THE Minister for Public Expenditure and Reform Brendan Howlin yesterday proposed that local authorities should carry out a “full audit” of apartments and other buildings built during our Celtic Tiger excitements.
This seems appropriate but even the bravest of the brave would pause before opening that Pandora’s Box especially as the suggestion seems to include a review of public infrastructure projects like, say, the Cork main drainage scheme or any of the splendid local authority headquarters built at the time.
What if, and that “if” is probably just a clutching-at-straws hope, another Longboat Quay or Priory Hall were uncovered? Will residents be forced from their homes because of fire or other risks and face the prospect of destitution or finding tens of thousands of euro to make a building they already paid for in good faith fit for purpose? Mortgage providers will expect to be repaid no matter what is uncovered.
This chastening prospect is all the more daunting in the light of the assertion by Dublin City Council chief executive Owen Keegan that the council will not be able to rehouse the residents of the Longboat Quay complex if it is evacuated. How else could it be in a city already in the grip of a housing crisis? There is hardly a local authority in the country with the resources to intervene in such an emergency. That, however, is of little consolation to anyone living in a complex that might be condemned by Mr Howlin’s audit.

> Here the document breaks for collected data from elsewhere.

-- ==== Sys2Proof/Machine/HostPort.lean ====
section
/-! DEFINITION. The host's register accesses, format REG, but for WR.CMD (R121 to R125). -/

namespace Sys2Proof.Machine

/-- RD (R121): answered in every state with the value before the step; no register changes. -/
def execRd (a : BitVec 3) (s : State) : Host.Outcome State Fault Refusal := .next (s.setHRdata (s.readReg a))

/-- WR.CTRL (R122): `CTRL.STRAT <- d[0] ; CTRL.CHK <- d[1]`; ignored while busy (R131). -/
def execWrCtrl (d : RegVal) (s : State) : Host.Outcome State Fault Refusal :=
  .next (s.unlessBusy (s.setCtrl (ctrlStrat d) (ctrlChk d)))

/-- WR.STATUS (R125): ignored, STATUS is read-only. -/
def execWrStatus (_d : RegVal) (s : State) : Host.Outcome State Fault Refusal := .next s

/-- WR.NWORDS (R123): `NWORDS <- d`, all POSW bits, whatever the value; ignored while busy (R131). -/
def execWrNwords (d : RegVal) (s : State) : Host.Outcome State Fault Refusal :=
  .next (s.unlessBusy (s.setNwords (trunc s.cfg d)))

/-- WR.CAP (R124): `CAP <- d`, all POSW bits; ignored while busy (R131). -/
def execWrCap (d : RegVal) (s : State) : Host.Outcome State Fault Refusal :=
  .next (s.unlessBusy (s.setCap (trunc s.cfg d)))

/-- WR.CARD (R125): ignored, CARD is read-only. -/
def execWrCard (_d : RegVal) (s : State) : Host.Outcome State Fault Refusal := .next s

/-- WR.ERRCODE (R125): ignored, ERRCODE is read-only. -/
def execWrErrcode (_d : RegVal) (s : State) : Host.Outcome State Fault Refusal := .next s

/-- WR.RSV7 (R125): ignored, register 7 is reserved. -/
def execWrRsv7 (_d : RegVal) (s : State) : Host.Outcome State Fault Refusal := .next s

end Sys2Proof.Machine
end

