-- ==== Sys2Proof/Machine/Step.lean ====
section
/-! DEFINITION. The step of the machine, and how a word of the opcode table is placed for it. -/

namespace Sys2Proof.Machine

/-- One step: one rising edge of the block's clock (R9). -/
def step (s : State) : Host.Outcome State Fault Refusal := cycle s

/-- The state whose very next step runs the instruction with these bits (log entry 12). -/
def State.withFetchWord (s : State) (nbits w : Nat) : State := s.presentWord nbits w

end Sys2Proof.Machine
end

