-- ==== Sys2Proof/Certificates/Slice0/Obligations.lean ====
section
/-! DEFINITION. The statements for the provers. Each docstring names the rule of spec/ it formalises. -/

open Sys2Proof Sys2Proof.Machine

/-! ### Encodings -/

/-- Decoding and encoding agree in both directions. Every instruction's code decodes to it. Every transaction code decodes,
and encodes back to the same T, with the data of a write kept whole; every command word decodes, and encodes back to its low
two bits; a dispatch vector that decodes lies in the row of the instruction it gives. That the data of a read and the upper
bits of a command word are encoded back as 0 is the model's choice, not R60's or R61's: the encoder writes the bits that the
block ignores as 0 (DESIGN CHOICE, log entry 11). -/
def Obligations.DecodeEncodeAgree : Prop :=
  (∀ i : Instr, decode (encode i) = .ok i) ∧
  (∀ (t : BitVec 4) (d : RegVal), ∃ i, decode (.reg t d) = .ok i ∧ encode i = .reg t (if t.getLsbD 3 then d else 0)) ∧
  (∀ d : RegVal, ∃ i, decode (.cmd d) = .ok i ∧ encode i = .cmd (d &&& 3)) ∧
  (∀ (dv : BitVec 7) (i : Instr), decode (.uop dv) = .ok i →
    ∃ r : OpRow, r = opcodeRow i ∧ r.format = .uop ∧ dv.setWidth 8 &&& r.mask = r.pattern)

/-- R60's table: the nine transactions. -/
def Obligations.RegTransactionTable : Prop :=
  ∀ (d : RegVal) (a : BitVec 3),
    decode (.reg (0#1 ++ a) d) = .ok (.rd a) ∧
    decode (.reg 0b1000 d) = .ok (.wrCtrl d) ∧ decode (.reg 0b1001 d) = .ok (.wrCmd d) ∧
    decode (.reg 0b1010 d) = .ok (.wrStatus d) ∧ decode (.reg 0b1011 d) = .ok (.wrNwords d) ∧
    decode (.reg 0b1100 d) = .ok (.wrCap d) ∧ decode (.reg 0b1101 d) = .ok (.wrCard d) ∧
    decode (.reg 0b1110 d) = .ok (.wrErrcode d) ∧ decode (.reg 0b1111 d) = .ok (.wrRsv7 d)

/-- R61: the command word is decoded on bits 1:0 only. -/
def Obligations.CommandTable : Prop :=
  ∀ d : RegVal,
    (d.extractLsb' 0 2 = 0b00 → decode (.cmd d) = .ok .nop) ∧
    (d.extractLsb' 0 2 = 0b01 → decode (.cmd d) = .ok .start) ∧
    (d.extractLsb' 0 2 = 0b10 → decode (.cmd d) = .ok .clear) ∧
    (d.extractLsb' 0 2 = 0b11 → decode (.cmd d) = .ok .cmdRsv3)

/-- R67: each row is selected exactly by the vectors with `(D & mask) = match`; so no vector selects two rows; and every
vector whose ST field is one of the five state codes selects one. -/
def Obligations.MicroOpSelectionTable : Prop :=
  (∀ dv : BitVec 7,
    (decodeUop dv = .ok .uFetch ↔ dv &&& 0x78 = 0x40) ∧ (decodeUop dv = .ok .uFinish ↔ dv &&& 0x78 = 0x48) ∧
    (decodeUop dv = .ok .uSkip ↔ dv &&& 0x74 = 0x54) ∧ (decodeUop dv = .ok .uEmitTzc ↔ dv &&& 0x77 = 0x50) ∧
    (decodeUop dv = .ok .uEmitLsb ↔ dv &&& 0x77 = 0x51) ∧ (decodeUop dv = .ok .uTrapCap ↔ dv &&& 0x76 = 0x52) ∧
    (decodeUop dv = .ok .uHold ↔ dv &&& 0x40 = 0x00)) ∧
  (∀ (st : St) (x : BitVec 4), ∃ u, u ∈ uops ∧ decodeUop (st.code ++ x) = .ok u)
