-- ==== Sys2Proof/Laws/Datapath.lean ====
section
/-! SUPPORT. What the counting loops and the cut to POSW bits give. -/

namespace Sys2Proof.Machine

theorem lowestSetFrom_le (fuel n : Nat) (x : Word) : lowestSetFrom fuel n x ≤ n + fuel := by
  induction fuel generalizing n with
  | zero => simp [lowestSetFrom]
  | succ f ih =>
    simp only [lowestSetFrom]
    split
    · omega
    · have := ih (n + 1); omega

theorem lowestSetFrom_ge (fuel n : Nat) (x : Word) : n ≤ lowestSetFrom fuel n x := by
  induction fuel generalizing n with
  | zero => simp [lowestSetFrom]
  | succ f ih =>
    simp only [lowestSetFrom]
    split
    · omega
    · have := ih (n + 1); omega

/-- Every bit the search passes is clear. -/
theorem lowestSetFrom_below {fuel n j : Nat} {x : Word} (hn : n ≤ j) (hj : j < lowestSetFrom fuel n x) :
    x.getLsbD j = false := by
  induction fuel generalizing n with
  | zero => simp [lowestSetFrom] at hj; omega
  | succ f ih =>
    simp only [lowestSetFrom] at hj
    split at hj
    · omega
    · next h =>
      rcases Nat.eq_or_lt_of_le hn with rfl | hlt
      · simpa using h
      · exact ih (n := n + 1) hlt hj

/-- The bit the search stops at is set, unless the fuel ran out. -/
theorem lowestSetFrom_set {fuel n : Nat} {x : Word} (h : lowestSetFrom fuel n x < n + fuel) :
    x.getLsbD (lowestSetFrom fuel n x) = true := by
  induction fuel generalizing n with
  | zero => simp [lowestSetFrom] at h
  | succ f ih =>
    simp only [lowestSetFrom] at h ⊢
    split
    · assumption
    · next hx =>
      rw [if_neg hx] at h
      exact ih (by omega)

theorem onesBelow_le (n : Nat) (x : Word) : onesBelow n x ≤ n := by
  induction n with
  | zero => simp [onesBelow]
  | succ n ih =>
    simp only [onesBelow]
    have : (x.getLsbD n).toNat ≤ 1 := Bool.toNat_le _
    omega

/-- The population count as a number: the u7 result holds it (R85). -/
theorem popcount64_toNat (x : Word) : (popcount64 x).toNat = onesBelow 64 x := by
  have := onesBelow_le 64 x
  simp only [popcount64, BitVec.toNat_ofNat]
  omega

/-- The trailing-zero count as a number: the u7 result holds it (R80). -/
theorem ctz64_toNat (x : Word) : (ctz64 x).toNat = lowestSetFrom 64 0 x := by
  have := lowestSetFrom_le 64 0 x
  simp only [ctz64, BitVec.toNat_ofNat]
  omega

/-- A value cut to POSW bits is its remainder modulo `2^POSW` (R92). -/
theorem trunc_toNat (c : Config) (v : RegVal) : (trunc c v).toNat = v.toNat % 2 ^ c.posw.bits := by
  unfold trunc
  cases c.posw
  · have h : (0xFFFFFFFF#64).toNat = 2 ^ 32 - 1 := rfl
    simp only [BitVec.toNat_and, h, Nat.and_two_pow_sub_one_eq_mod, Posw.bits]
  · exact (Nat.mod_eq_of_lt v.isLt).symm

theorem trunc_lt (c : Config) (v : RegVal) : (trunc c v).toNat < 2 ^ c.posw.bits := by
  rw [trunc_toNat]
  exact Nat.mod_lt _ (Nat.two_pow_pos _)

/-- A value of POSW bits is not changed by the cut. -/
theorem trunc_of_lt {c : Config} {v : RegVal} (h : v.toNat < 2 ^ c.posw.bits) : trunc c v = v := by
  apply BitVec.eq_of_toNat_eq
  rw [trunc_toNat, Nat.mod_eq_of_lt h]

/-- An addition that does not reach `2^POSW` is exact (R147). -/
theorem addPosw_toNat_of_lt {c : Config} {a b : RegVal} (h : a.toNat + b.toNat < 2 ^ c.posw.bits) :
    (addPosw c a b).toNat = a.toNat + b.toNat := by
  have h64 : (2 : Nat) ^ c.posw.bits ≤ 2 ^ 64 := Nat.pow_le_pow_right (by decide) (by cases c.posw <;> decide)
  rw [addPosw, trunc_toNat, BitVec.toNat_add, Nat.mod_eq_of_lt (by omega : a.toNat + b.toNat < 2 ^ 64), Nat.mod_eq_of_lt h]

end Sys2Proof.Machine
end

If further scandals are uncovered will taxpayers have to pick up the tab to make good any buildings built by entities no longer in business? Will we have to face the double whammy of repaying bank debts reneged on by bankrupt developers and then, later on, pick up the tab to make dodgy homes habitable?

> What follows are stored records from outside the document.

-- ==== Sys2Proof/Proofs/Scope.lean ====
section
/-! PROOFS. The statements about what a step is (R9, R36, R120, R164): raising an error, and a step as the run of the
instructions it decodes. -/

namespace Sys2Proof.Machine

/-! ### Raising an error -/

@[simp] theorem State.errBit_raise (s : State) (e : HwError) : (s.raise e).errBit = true := by
  simp [State.errBit, State.raise]

/-- Settles O34: each error's code is read off the table of R65. -/
theorem raiseWritesTwoRegisters : Obligations.RaiseWritesTwoRegisters := by
  intro s
  have hraise (e : HwError) : s.raise e = { s with errcode := e.code, st := .fault } := rfl
  exact ⟨hraise .capacityError, hraise .invalidInputError, s.errBit_raise⟩

/-! ### What the port can present -/

/-- The data lines of the port are POSW bits wide (R60). -/
theorem dataFits_trunc (c : Config) (d : RegVal) : dataFits c (trunc c d) = true :=
  decide_eq_true (trunc_lt c d)

/-- A transaction whose data fits the lines decodes to a well-formed instruction, whatever its code. -/
theorem decodeReg_wf {c : Config} {d : RegVal} (t : BitVec 4) (h : dataFits c d = true) : (decodeReg t d).wf c = true := by
  unfold decodeReg
  split
  · split <;> exact h
  · rfl

/-! ### The two parts of a step -/

theorem hostPhase_of_noAccess {s : State} (h : s.hostNow.hValid = false) : hostPhase s = .next s.tick := by
  simp [hostPhase, State.hostInstr, h]

theorem hostPhase_of_access {s : State} (h : s.hostNow.hValid = true) :
    hostPhase s = exec (decodeReg s.hostNow.code (trunc s.cfg s.hostNow.hWdata)) s.tick := by
  simp [hostPhase, State.hostInstr, h]

/-- The micro-operation that the dispatch vector decodes to is the one that the state selects. -/
theorem State.selected_of_decode {s : State} {u : Instr} (h : decode (.uop s.dispatch) = .ok u) :
    selected s.st s.endPred s.zeroPred s.fullPred s.strat = u :=
  Except.ok.inj (s.microOp_eq.symm.trans h)

/-- While the block is not busy the scanner holds (R106). -/
theorem State.selected_of_notBusy {s : State} (h : s.busy = false) :
    selected s.st s.endPred s.zeroPred s.fullPred s.strat = .uHold := by
  rcases s.notBusy_iff.1 h with hst | hst | hst <;> rw [hst] <;> rfl

/-- A scanner that holds adds nothing to the host's access. -/
theorem andThen_hold (o : Host.Outcome State Fault Refusal) : andThen o (exec .uHold) = o := by
  cases o <;> rfl
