-- ==== Sys2Proof/Machine/FireCommands.lean ====
section
/-! DEFINITION. The commands of the fire inputs and of the owned shutter (chapter 7). -/

namespace Sys2Proof.Machine
open Sys2Proof

/-- A change of a fire input, or its filter's expiry: the filters run in every mode, START and UNCONFIGURED included, from
the release of the reset input (R129, R151, R159, R189). -/
def filterEvent (p : Pins) (f : State → State) (s : State) : State :=
  let s := s.setPins p
  if s.inReset then s else if s.live then settle (f s) else f s

/-- A timer of the owned shutter (R139). -/
def shutterTimer (g : Shutter → Option Timer) (s : State) : Option Timer := s.fire.shutter.bind g

/-- The closing retry timer ends; the clear check follows at the end of the event (R141, R142). -/
def closingRetryExpires (s : State) : State :=
  s.setFire { s.fire with shutter := s.fire.shutter.map fun x => { x with retry := none } }

/-- INPUT_ACTIVE (R129). -/
def execInputActive (p : Pins) (i : FireInput) (s : State) : Host.Outcome State Fault Refusal :=
  .next (filterEvent p (inputReadsActive i) s)

/-- INPUT_INACTIVE (R129). -/
def execInputInactive (p : Pins) (i : FireInput) (s : State) : Host.Outcome State Fault Refusal :=
  .next (filterEvent p (inputReadsInactive i) s)

/-- INPUT_FILTER_EXPIRY (R129, R130, R151). -/
def execInputFilterExpiry (p : Pins) (i : FireInput) (s : State) : Host.Outcome State Fault Refusal :=
  .next (filterEvent p (expiry (fun s => (s.fire.filter i).timer) (filterExpires i)) s)

/-- CLOSING_RETRY_EXPIRY (R141, R142). -/
def execClosingRetryExpiry (p : Pins) (s : State) : Host.Outcome State Fault Refusal :=
  .next (live p (expiry (shutterTimer (·.retry)) closingRetryExpires) s)

/-- CLOSE_LIMIT_EXPIRY (R144). -/
def execCloseLimitExpiry (p : Pins) (s : State) : Host.Outcome State Fault Refusal :=
  .next (live p (expiry (shutterTimer (·.closeLimit)) closeLimitExpires) s)

/-- SHUTTER_DRIVE_LIMIT_EXPIRY (R146, R147). -/
def execShutterDriveLimitExpiry (p : Pins) (s : State) : Host.Outcome State Fault Refusal :=
  .next (live p (expiry (shutterTimer (·.driveLimit)) driveLimitExpires) s)

/-- CLOSED_SENSOR (R146). -/
def execClosedSensor (p : Pins) (s : State) : Host.Outcome State Fault Refusal := .next (live p shutterClosed s)

/-- OPEN_SENSOR (R147). -/
def execOpenSensor (p : Pins) (s : State) : Host.Outcome State Fault Refusal := .next (live p shutterOpened s)

/-- BOUNDARY_SENSOR_CHANGE (R141): the clear check at the end of the event reads the boundary sensors anew. -/
def execBoundarySensorChange (p : Pins) (s : State) : Host.Outcome State Fault Refusal := .next (live p (fun s => s) s)

end Sys2Proof.Machine
end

As in so many other instances — banking, internet privacy, tax avoidance by multinationals, environmental protection, VW, and even the mass produced food we eat — the details are just symptoms of a far, far, bigger problem. This is the ever growing challenge faced by national governments who wish to protect citizens from businesses that seem to have lost any commitment to the idea of civic morality — assuming of course that is an ambition government believes in.

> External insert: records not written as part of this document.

/-- An item from a sender its row does not admit is ignored, and its frame draws neither slot. The two slots of a frame addressed
to the station: the items act in stream order in one event, which ends after the last; at once after each a queued OFFER goes
whose route or mode is left, and the work a CANCEL passed over is that which stood ready before the frame; of class REQUEST the
acknowledge is driven where an item was taken, of every other class always, the objection where an item was refused, and neither
where a sender was not admitted. A frame not addressed to the station or discarded by the class test drives neither (R113, R164,
R167, R168, R173; the work passed over, log 8; a frame without an item, log 7; a CLAIM in an addressed frame, log 34). -/
def Obligations.WrongSenderIgnored : Prop :=
  (took = ⟨true, false, false, false⟩ ∧ refused = ⟨false, true, false, false⟩ ∧ unanswered = ⟨false, false, false, false⟩
    ∧ wrongSender = ⟨false, false, true, false⟩) ∧
  (∀ (h : Header) (rest : List Item) (a : Answers) (s u : State),
    let x := takeItems h rest a (afterItem u)
    let y := settle (passedSince s x.2)
    follow s h rest a u = { y with line := { y.line with
      ack := !x.1.badSender && (h.cls != 3 || x.1.taken), obj := !x.1.badSender && x.1.refused } }) ∧
  (∀ u : State,
    let w := withdrawOffer .up (withdrawOffer .down u)
    let taking := w.mode.working = true ∧ w.crane.staged = none ∧ (w.crane.state = .idle ∨ w.crane.state = .holding
      ∨ ∃ m, w.crane.state = .moving ∧ w.crane.current = some m ∧ m.kind ≠ .park)
    (taking → afterItem u = w) ∧ (¬ taking → afterItem u = { w with planner := { w.planner with passed := none } })) ∧
  (∀ s u : State,
    (s.planner.passed = none → u.planner.passed ≠ none →
      passedSince s u = { u with planner := { u.planner with passed := some (
        (if s.planner.stow = .ready then [((none : Option Nat), if s.planner.mark = true then 0 else 3)] else [])
          ++ (s.planner.visits.filter fun v => v.state == .ready).map fun v =>
            (some v.number, match v.rank with | .urgent => 1 | .room => 2 | .normal => 4)) } }) ∧
    (s.planner.passed ≠ none ∨ u.planner.passed = none → passedSince s u = u)) ∧
  (∀ (h : Header) (i : Item) (rest : List Item) (a : Answers) (u : State),
    let x := takeItem h i a u
    let y := takeItem h i unanswered u
    takeItems h [] a u = (a, u) ∧ takeItems h (i :: rest) a u = takeItems h rest x.1 (afterItem x.2)
    ∧ x.1.taken = (a.taken || y.1.taken) ∧ x.1.refused = (a.refused || y.1.refused)
    ∧ x.1.badSender = (a.badSender || y.1.badSender)) ∧
  (∀ (c : Instr) (h : Header) (items : List Item) (s : State), c.frame = some (h, items) → Hears h s →
    classGood h items = false ∨ addressed s.cfg h = false →
    ∃ t, exec c s = .next t ∧ t.line.ack = false ∧ t.line.obj = false) ∧
  (∀ (p : Pins) (h : Header) (s : State), Hears h s → h.cls ≤ 4 → addressed s.cfg h = true →
    let t := settle (entered p h s)
    exec (.discardedFrame p h []) s = .next { t with line := { t.line with ack := h.cls != 3, obj := false } }) ∧
  ∀ (p : Pins) (h : Header) (rest : List Item) (s : State),
    let heard := fun i : Item => Reaches h (i :: rest) s
    let ignored : Host.Outcome State Fault Refusal := .next (follow s h rest wrongSender (entered p h s))
    (∀ b, heard (.restore b) → h.sender ≠ s.cfg.firePanel → exec (.restore p h b rest) s = ignored) ∧
    (∀ b, heard (.roomCall b) → h.sender < 48 ∨ 55 < h.sender → exec (.roomCall p h b rest) s = ignored) ∧
    (h.sender ≠ s.cfg.gateway1 → h.sender ≠ s.cfg.gateway2 →
      (∀ b, heard (.lend b) → exec (.lend p h b rest) s = ignored) ∧
      (∀ id, heard (.cancel id) → exec (.cancel p h id rest) s = ignored) ∧
      (∀ n, heard (.stockAt n) → exec (.stockAt p h n rest) s = ignored) ∧
      (∀ b, heard (.stock b) → exec (.stock p h b rest) s = ignored) ∧
      (heard .stockEnd → exec (.stockEnd p h rest) s = ignored) ∧
      (heard .stop → exec (.stop p h rest) s = ignored) ∧
      (heard .resume → exec (.resume p h rest) s = ignored) ∧
      (∀ bin, heard (.writeOff bin) → exec (.writeOff p h bin rest) s = ignored) ∧
      (heard .query → exec (.query p h rest) s = ignored))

One of this Government’s responses to consequences of light-touch regulation in the building sector manifested itself in regulations introduced by former environment minister Phil Hogan. In that review Mr Hogan had an opportunity to legislate so building is monitored by local authority professionals as was the case but under stricter guidelines. Unfortunately, and for whatever reason, he introduced a regime which only requires a newly completed building to be certified by an architect, structural engineer or other “assigned certifier”. This seems an extension of light-touch regulation rather than an attempt to change that risky culture.
In that context it seems entirely rational to suggest that not only should there be an audit of Celtic Tiger developments but that the Hogan regulations be revised to make them far more demanding and a reliable safeguard for home buyers dealing with a sector that has hardly covered itself in glory.